Caminhos para prevenir o suicídio entre os jovens no Brasil
Enviada em 01/11/2019
Segundo o conceito de “Banalidade do Mal”, da filósofa alemã Hannah Arendt, o mal torna-se ago banal quando é admitido, acima da ética, pela sociedade na qual está inserido. Nessa perspectiva, ao se analisar a questão do aumento do suicídio entre jovens, percebe-se que o pensamento de Hannah está intrinsecamente ligado aos problemas do século XXI. Esse cenário contemporâneo é fruto tanto do da falta de políticas públicas eficientes, quanto da falta de entendimento da população. Diante disso torna-se fundamental a discussão desses aspectos, a fim de despertar a justiça ética social.
Antes de tudo, é fulcral pontuar que o aumento do suicídio de jovens deriva da baixa atuação dos setores governamentais, no que concerne a criação de mecanismos que coíbam tais recorrências. Segundo o Atlas da Violência 2019, do Instituto de Pesquisa Econômica Aplicada, houve um aumento de quase 13% das taxas de morte por suicídio de 2002 a 2018, na faixa de 15 aos 19 anos. Em consequência disso, há uma crescente onda de encorajamento ao autocídio, por exemplo, o jogo Baleia Azul, no qual foi criado com intuito de fazer o jogador tirar a própria vida na fase final. Desse modo, é necessário que o Estado atue de forma urgente na resolução do problema.
Ademais, é imperativo ressaltar a falta de conhecimento sobre o assunto como impulsionador do problema. De acordo com uma pesquisa publicada no portal de notícias G1, 72,6% da população acha que o suicídio acontece apenas com pessoas que sofrem transtornos psicológicos graves. Com base nisso, a falta de conscientização sobre os motivos que levam ao autocídio corroboram com o crescente aumento dos casos de morte relacionado ao problema citado, pois familiares e amigos -principais ferramentas para inibir essa atitude desesperada- não sabem que a origem do problema está no início de uma depressão ou em um desapontamento com a vida, que pode evoluir ao autocídio, se não houver a ajuda de pessoas próximas. Por certo, essa atitude contribui para esse quadro deletério.

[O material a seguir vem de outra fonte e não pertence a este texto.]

/-- Valid main supplies take Backup to Reset and change nothing else. With no reset source asserted, the release sequence takes Reset to Boot, with the straps taken, line time from a valid real-time clock (else 0), the fuses kept, and all three safety channels active when all pass; otherwise it changes nothing. A boot after a security violation enters Sealed with reason 10, after posting the cause and the violation's code; by the recovery strap with reason 7; with no image that verifies with the last image's code (8 without an image). An unprovisioned part ends in Sealed. A provisioned part whose image verifies ends in Configure, or in Lockout when a lockout cause has arisen (never when output test, copies and seal give none), and only an image that advances the anti-rollback value changes the fuses. DRAM training from Configure on with at least 4 GiB sets DRAM_READY and builds firmware's contexts, and a package whose partition does not fit is dropped; with less it only records the DRAM; below Configure or when ready already it changes nothing. RESET_N high ends its assertion. A boot outside Boot changes nothing. -/
def Obligations.ReleaseAndBootRun : Prop :=
  (∀ s : State, (s.dev.mode = 0 → exec .mainSuppliesValid s = .next (s.onDev (Dev.set SYS_MODE.MODE 1))) ∧
    (s.dev.mode ≠ 0 → exec .mainSuppliesValid s = .next s)) ∧
  (∀ (s : State) (straps : BitVec 3) (vmon : BitVec 17) (levels : BitVec 8) (refs : BitVec 4) (passed : BitVec 3) (sec : BitVec 48) (sub : BitVec 15),
    (s.dev.mode = 1 → s.dev.sys.asserted = [] →
      ∃ t, exec (.resetRelease straps vmon levels refs passed sec sub) s = .next t ∧ t.dev.mode = 2 ∧ t.dev.sys.bootSel = straps.toNat % 4 ∧
        t.dev.sys.pairEnd = bitAt straps.toNat 2 ∧ t.fuses = s.fuses ∧ t.backup.counters = s.backup.counters ∧
        t.dev.ltm.now = (if s.backup.rtcValid && bitAt refs.toNat 1 then rtcToLine sec.toNat sub.toNat else 0) ∧
        (passed = 7 → t.dev.get SAF_STATUS.CH_ACTIVE = 7)) ∧
    (s.dev.mode ≠ 1 ∨ s.dev.sys.asserted ≠ [] → exec (.resetRelease straps vmon levels refs passed sec sub) s = .next s)) ∧
  (∀ (s : State) (aOk bOk : Bool) (bad : Option Nat) (torn : BitVec 32) (outBad : BitVec 8) (copyBad : BitVec 3) (r1 r2 : BitVec 16) (tasks : List FwTask) (classes : List (Fin 4)), s.dev.mode ≠ 2 → exec (.bootComplete aOk bOk bad torn outBad copyBad r1 r2 tasks classes) s = .next s) ∧
  (∀ (s : State) (aOk bOk : Bool) (bad : Option Nat) (torn : BitVec 32) (outBad : BitVec 8) (copyBad : BitVec 3) (r1 r2 : BitVec 16) (tasks : List FwTask) (classes : List (Fin 4)) d1, s.dev.mode = 2 →
    d1 = (s.dev.set HIF_STATUS.READY 1).post 0x0010 0x0012 ((causeBytes s.backup.cause).take 13) →
    ((s.backup.cause.map (·.source)).getD 0xFF = 5 → exec (.bootComplete aOk bOk bad torn outBad copyBad r1 r2 tasks classes) s = .next (s.onDev (fun _ =>
      (d1.post 0x0F00 0x0F0A (leBytes 1 ((s.backup.cause.map (·.detail)).getD 0))).seal 10 0x0F))) ∧
    ((s.backup.cause.map (·.source)).getD 0xFF ≠ 5 → s.dev.sys.bootSel = 0 →
      exec (.bootComplete aOk bOk bad torn outBad copyBad r1 r2 tasks classes) s = .next (s.onDev (fun _ => d1.seal 7 4))) ∧
    (∀ codes, (s.backup.cause.map (·.source)).getD 0xFF ≠ 5 → s.dev.sys.bootSel ≠ 0 → tryBoot s.fuses d1.bootOrder [] = (none, codes) →
      exec (.bootComplete aOk bOk bad torn outBad copyBad r1 r2 tasks classes) s = .next (s.onDev (fun _ => d1.seal ((codes.getLast?).getD 8) 4)))) ∧
  (∀ (s : State) (aOk bOk : Bool) (bad : Option Nat) (torn : BitVec 32) (outBad : BitVec 8) (copyBad : BitVec 3) (r1 r2 : BitVec 16) (tasks : List FwTask) (classes : List (Fin 4)) slot img codes, s.dev.mode = 2 →
    (s.backup.cause.map (·.source)).getD 0xFF ≠ 5 → s.dev.sys.bootSel ≠ 0 → tryBoot s.fuses s.dev.bootOrder [] = (some (slot, img), codes) →
    (s.fuses.provisioned = false → ∃ t, exec (.bootComplete aOk bOk bad torn outBad copyBad r1 r2 tasks classes) s = .next t ∧ t.dev.mode = 3 ∧ t.fuses = s.fuses ∧ t.backup = s.backup) ∧
    (s.fuses.provisioned = true → ∃ t, exec (.bootComplete aOk bOk bad torn outBad copyBad r1 r2 tasks classes) s = .next t ∧ (t.dev.mode = 4 ∨ t.dev.mode = 9) ∧ t.backup = s.backup ∧
      (s.dev.saf.causes = [] → outBad = 0 → copyBad = 0 → r1 ≠ r2 → t.dev.mode = 4) ∧
      (bitAt (fieldAt img 33 1) 0 = false ∨ fieldAt img 16 8 ≤ s.fuses.arbValue → t.fuses = s.fuses) ∧
      (bitAt (fieldAt img 33 1) 0 = true → s.fuses.arbValue < fieldAt img 16 8 →
        t.fuses = { s.fuses with arb := Nat.lor s.fuses.arb (2 ^ min (fieldAt img 16 8) 64 - 1) }))) ∧
  (∀ (s : State) (gib : Fin 33) (ctxs : List MmuSetup), s.dev.mode < 4 ∨ s.dev.on RST_STATUS.DRAM_READY = true → exec (.dramTrained gib ctxs) s = .next s) ∧
  (∀ (s : State) (gib : Fin 33) (ctxs : List MmuSetup) d1, 4 ≤ s.dev.mode → s.dev.on RST_STATUS.DRAM_READY = false →
    d1 = { s.dev with sys := { s.dev.sys with dramGiB := gib.val } } →
    (gib.val < 4 → exec (.dramTrained gib ctxs) s = .next (s.onDev (fun _ => d1))) ∧
    (∀ d2, 4 ≤ gib.val → d2 = (d1.set RST_STATUS.DRAM_READY 1).createContexts ctxs →
      (d2.sys.package = none → exec (.dramTrained gib ctxs) s = .next (s.onDev (fun _ => d2))) ∧
      (∀ k, d2.sys.package = some k → d2.partitionOk k = true → exec (.dramTrained gib ctxs) s = .next (s.onDev (fun _ => d2))) ∧
      (∀ k, d2.sys.package = some k → d2.partitionOk k = false → exec (.dramTrained gib ctxs) s = .next (s.onDev (fun _ =>
        Dev.showPlanned { d2 with sys := { d2.sys with package := none }, cyc := { d2.cyc with working := none } }))))) ∧
  (∀ s : State, s.dev.mode ≠ 0 → exec (.resetN false) s = .next (s.onDev (fun d => { d with sys := { d.sys with asserted := [] } })))

/-- With a running timeout a lapse of the heartbeat counts as a lapse at its instant; a link loss clears speed and width and counts as a lapse at once. A lapse with none pending is recorded with its instant, sets HOST_LOST and posts its cause; under POLICY 0 it logs nothing, under POLICY 1 the holder logs a stop of the groups; a further one changes nothing. Without a timeout, an endpoint or, for the link, before Sealed nothing happens. A Function Level Reset of a present endpoint, a hot reset with HOT_ACTION = 0 and PERST_N low put every host-interface register but HIF_STATUS to its reset value, drop held packets, kept replies and sessions and open a new epoch; with POLICY 0 they leave axes, engine, cycle, ports, safety, fuses and backup domain as they are. PERST_N high releases the pin. A trained link shows its speed and width while PERST_N is high. -/
def Obligations.HostEndpointEvents : Prop :=
  (∀ s : State, s.dev.get HIF_HB.TIMEOUT ≠ 0 →
    exec .hostHeartbeatLapse s = .next (s.onDev (fun d => (d.reach (d.hif.hbLast + ns (d.get HIF_HB.TIMEOUT * 1000000))).hostLapse 0))) ∧
  (∀ s : State, s.dev.get HIF_HB.TIMEOUT = 0 → exec .hostHeartbeatLapse s = .next s) ∧
  (∀ s : State, s.dev.mode < 3 → exec .pcieLinkDown s = .next s) ∧
  (∀ s : State, s.dev.ready = false → exec .functionLevelReset s = .next s ∧ exec (.perstN true) s = .next (s.onDev (fun d =>
    Dev.linkDownHost { d with hif := { d.hif with perst := true } }))) ∧
  (∀ (s : State) (speed width : Fin 9), s.dev.mode < 3 ∨ s.dev.hif.perst = true → exec (.pcieLinkTrained speed width) s = .next s) ∧
  (∀ (d : Dev) (cause : Nat), d.hasCond condHOST_LOST = true → d.hostLapse cause = d) ∧
  (∀ (d d1 : Dev) (cause : Nat), d.hasCond condHOST_LOST = false → d1 = ((Dev.set HIF_STATUS.HOST_LOST 1 { d with hif := { d.hif with lapse := some d.now } }).cond condHOST_LOST true).post 0 5 (leBytes 1 cause) →
    d1.get HIF_HOSTLOSS.POLICY = 1 → d1.permit = true → d1.sync = true ∨ d1.mode = 11 →
    d.hostLapse cause = d1.logInput 0x01 68 (.stopGroup (d1.get HIF_HOSTLOSS.GROUPS) false 0 0xFFFF) none) ∧
  (∀ s : State, 3 ≤ s.dev.mode → exec .pcieLinkDown s = .next (s.onDev (fun d => ((d.set HIF_STATUS.SPEED 0).set HIF_STATUS.WIDTH 0).hostLapse 1))) ∧
  (∀ (d : Dev) (cause : Nat), d.hasCond condHOST_LOST = false →
    (d.hostLapse cause).hif.lapse = some d.now ∧ (d.hostLapse cause).on HIF_STATUS.HOST_LOST = true ∧ (d.hostLapse cause).hasCond condHOST_LOST = true ∧
      (d.get HIF_HOSTLOSS.POLICY ≠ 1 → (d.hostLapse cause).cyc = d.cyc)) ∧
  (∀ (s : State) (c : Instr), c = .functionLevelReset ∨ c = .perstN true ∨ (c = .pcieHotReset ∧ s.dev.on RST_CTRL.HOT_ACTION = false) →
    s.dev.ready = true →
    ∃ t, exec c s = .next t ∧ t.dev.hif.held = [] ∧ t.dev.hif.kept = [] ∧ t.dev.hif.epoch = s.dev.hif.epoch + 1 ∧ t.dev.sec.sessions = [] ∧
      (∀ a, 0x10000 ≤ a → a < 0x20000 → a ≠ HIF_STATUS → t.dev.rd a = (resetOf a).toNat) ∧
      (s.dev.get HIF_HOSTLOSS.POLICY = 0 → t.dev.axes = s.dev.axes ∧ t.dev.eng = s.dev.eng ∧ t.dev.cyc = s.dev.cyc ∧ t.dev.ports = s.dev.ports ∧
        t.dev.saf = s.dev.saf ∧ t.fuses = s.fuses ∧ t.backup = s.backup)) ∧
  (∀ s : State, exec (.perstN false) s = .next (s.onDev (fun d => { d with hif := { d.hif with perst := false } }))) ∧
  (∀ (s : State) (speed width : Fin 9), 3 ≤ s.dev.mode → s.dev.hif.perst = false →
    exec (.pcieLinkTrained speed width) s = .next (s.onDev (fun d => (d.set HIF_STATUS.SPEED speed.val).set HIF_STATUS.WIDTH width.val)))

/-- From Boot on: a rail that leaves or re-enters its range changes its RST_VMON bit and posts SUPPLY_WARN (an I/O bank also its POWERED bit, a safety rail without an event, failing its channel); VBAT below 2.4 V clears VBAT_OK and posts VBAT_LOW, and VBAT restored sets it; a locked PLL other than PLL_SYS and PLL_TIME that loses lock is counted and posted, a running PLL that locks shows locked; a reference clock that is lost or restored changes its CLK_REFMON bit and posts REFCLK_LOST; an X32 fault makes the real-time clock invalid and posts RTC_INVALID; a die temperature is taken; at its crossing of the warning threshold, and again 5 °C below it, SMB_ALERT_N and the warning's event follow, and at those of the high threshold its event. A change that has been seen already, or any before Boot, changes nothing. -/
def Obligations.SupplyAndReferenceEvents : Prop :=
  (∀ (s : State) (b : Fin 16) (ok high : Bool) (d1 : Dev), 2 ≤ s.dev.mode →
    d1 = s.dev.wr RST_VMON (withBits (s.dev.rd RST_VMON) b.val b.val (flag ok)) →
    (2 ≤ b.val → b.val ≤ 4 → exec (.supplyWarn b ok high) s = .next (s.onDev (fun _ => d1.when (!ok) (Dev.failChannel (b.val - 2) 1)))) ∧
    (5 ≤ b.val → b.val ≤ 7 → bitAt (s.dev.rd RST_VMON) b.val ≠ ok →
      exec (.supplyWarn b ok high) s = .next (s.onDev (fun _ => d1.post 0x0010 0x0016 (leBytes 1 b.val ++ leBytes 1 (flag ok))))) ∧
    (9 ≤ b.val → bitAt (s.dev.rd RST_VMON) b.val ≠ ok →
      exec (.supplyWarn b ok high) s = .next (s.onDev (fun _ =>
        ((d1.post 0x0010 0x0016 (leBytes 1 b.val ++ leBytes 1 (flag ok))).set (PIN_BANK.POWERED (b.val - 8)) (flag ok)).when ok
          (Dev.set (PIN_BANK.LEVEL (b.val - 8)) (flag high)))))) ∧
  (∀ (s : State) (mv : BitVec 16), 2 ≤ s.dev.mode → s.dev.on RST_VMON.VBAT_OK = true → mv.toNat < 2400 →
    exec (.vbatLow mv) s = .next (s.onDev (fun d => (d.set RST_VMON.VBAT_OK 0).post 0x0010 0x0013 (leBytes 2 mv.toNat)))) ∧
  (∀ (s : State) (mv : BitVec 16), 2 ≤ s.dev.mode → 2400 ≤ mv.toNat → exec (.vbatRestored mv) s = .next (s.onDev (Dev.set RST_VMON.VBAT_OK 1))) ∧
  (∀ (s : State) (i : Fin 9), i.val ≠ 0 → i.val ≠ 3 → bitAt (s.dev.get CLK_PLL.LOCKED) i.val = true →
    exec (.pllUnlock i) s = .next (s.onDev (fun d =>
      ((d.set CLK_PLL.LOCKED (withBits (d.get CLK_PLL.LOCKED) i.val i.val 0)).count32 CLK_UNLOCK_CNT 1).post 0x0010 0x0015 (leBytes 1 i.val)))) ∧
  (∀ (s : State) (i : Fin 9), bitAt (s.dev.get CLK_PLL.RUNNING) i.val = true →
    exec (.pllLocked i) s = .next (s.onDev (fun d => d.set CLK_PLL.LOCKED (withBits (d.get CLK_PLL.LOCKED) i.val i.val 1)))) ∧
  (∀ (s : State) (pex ok : Bool) (b : Nat), b = (if pex then 3 else 2) → 2 ≤ s.dev.mode → bitAt (s.dev.rd CLK_REFMON) b ≠ ok →
    exec (.refclkLost pex ok) s = .next (s.onDev (fun d =>
      (d.wr CLK_REFMON (withBits (d.rd CLK_REFMON) b b (flag ok))).post 0x0010 0x0017 (leBytes 1 b ++ leBytes 1 (flag (!ok)))))) ∧
  (∀ s : State, 2 ≤ s.dev.mode → s.dev.on CLK_REFMON.X32_OK = true →
    ∃ t, exec .rtcInvalid s = .next t ∧ t.backup.rtcValid = false ∧ t.backup.counters = s.backup.counters ∧ t.dev.on RST_RTC_SUB.VALID = false ∧
      t.dev.on CLK_REFMON.X32_OK = false) ∧
  (∀ (s : State) (t16 : BitVec 16) (x : Int) (d1 : Dev) (warn high : Int) (d2 : Dev), 2 ≤ s.dev.mode → x = signedOf 16 t16.toNat →
    d1 = Dev.calTemperature { s.dev with sys := { s.dev.sys with temp := x } } → warn = d1.tempLimits.1 → high = d1.tempLimits.2 →
    d2 = (if d1.sys.tempWarn = false ∧ warn < x then
        (({ d1 with sys := { d1.sys with tempWarn := true } } : Dev).emit (.pin "SMB_ALERT_N" 0 false)).post 0x0010 0x0018 (leBytes 2 (codeOf 16 x) ++ leBytes 1 0)
      else if d1.sys.tempWarn = true ∧ x < warn - 80 then
        (({ d1 with sys := { d1.sys with tempWarn := false } } : Dev).emit (.pin "SMB_ALERT_N" 0 true)).post 0x0010 0x0018 (leBytes 2 (codeOf 16 x) ++ leBytes 1 1)
      else d1) →
    (d2.sys.tempHigh = false → high < x → exec (.temperatureSample t16) s = .next (s.onDev (fun _ => ({ d2 with sys := { d2.sys with tempHigh := true } } : Dev).post 0x0010 0x0019
      (leBytes 2 (codeOf 16 x) ++ leBytes 1 0)))) ∧
    (d2.sys.tempHigh = true → x < high - 80 → exec (.temperatureSample t16) s = .next (s.onDev (fun _ => ({ d2 with sys := { d2.sys with tempHigh := false } } : Dev).post 0x0010 0x0019
      (leBytes 2 (codeOf 16 x) ++ leBytes 1 1)))) ∧
    ((d2.sys.tempHigh = false ∧ x ≤ high) ∨ (d2.sys.tempHigh = true ∧ high - 80 ≤ x) → exec (.temperatureSample t16) s = .next (s.onDev (fun _ => d2)))) ∧
  (∀ (s : State) (b : Fin 16) (ok high : Bool), s.dev.mode < 2 ∨ b.val < 2 ∨ b.val = 8 ∨ (5 ≤ b.val ∧ bitAt (s.dev.rd RST_VMON) b.val = ok) → exec (.supplyWarn b ok high) s = .next s) ∧
  (∀ (s : State) (mv : BitVec 16), s.dev.mode < 2 ∨ s.dev.on RST_VMON.VBAT_OK = false ∨ 2400 ≤ mv.toNat → exec (.vbatLow mv) s = .next s) ∧
  (∀ (s : State) (mv : BitVec 16), s.dev.mode < 2 ∨ mv.toNat < 2400 → exec (.vbatRestored mv) s = .next s) ∧
  (∀ (s : State) (i : Fin 9), i.val ≠ 0 → i.val ≠ 3 → bitAt (s.dev.get CLK_PLL.LOCKED) i.val = false → exec (.pllUnlock i) s = .next s) ∧
  (∀ (s : State) (i : Fin 9), bitAt (s.dev.get CLK_PLL.RUNNING) i.val = false → exec (.pllLocked i) s = .next s) ∧
  (∀ (s : State) (pex ok : Bool), s.dev.mode < 2 ∨ bitAt (s.dev.rd CLK_REFMON) (if pex then 3 else 2) = ok → exec (.refclkLost pex ok) s = .next s) ∧
  (∀ s : State, s.dev.mode < 2 ∨ s.dev.on CLK_REFMON.X32_OK = false → exec .rtcInvalid s = .next s) ∧
  (∀ (s : State) (t16 : BitVec 16), s.dev.mode < 2 → exec (.temperatureSample t16) s = .next s)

Portanto, é possível defender que impasses políticos e sociais constituem desafios a se superar. Dessarte, necessita-se, urgentemente, que o Poder Legislativo, em parceria com o Ministério da Saúde, proporcione a criação de leis, a serem aprovadas pelo Senado, que obriguem as escolas a iniciarem trabalhos de acompanhamento dos jovens alunos, por meio de psicólogos, que realizem palestras e pesquisas, com intuito de encontrar alunos que sofram com problemas que possam leva-lo a cometer o suicídio. Esses trabalhos poderão ser feitos individualmente ou acompanhado dos pais, com jovens que apresentarem depressões ou doenças relacionadas. Dessa maneira, atenuar-se-á, em médio e longo prazo, o impacto nocivo do suicídio e a contornará a Banalidade do Mal proposta por Arendt.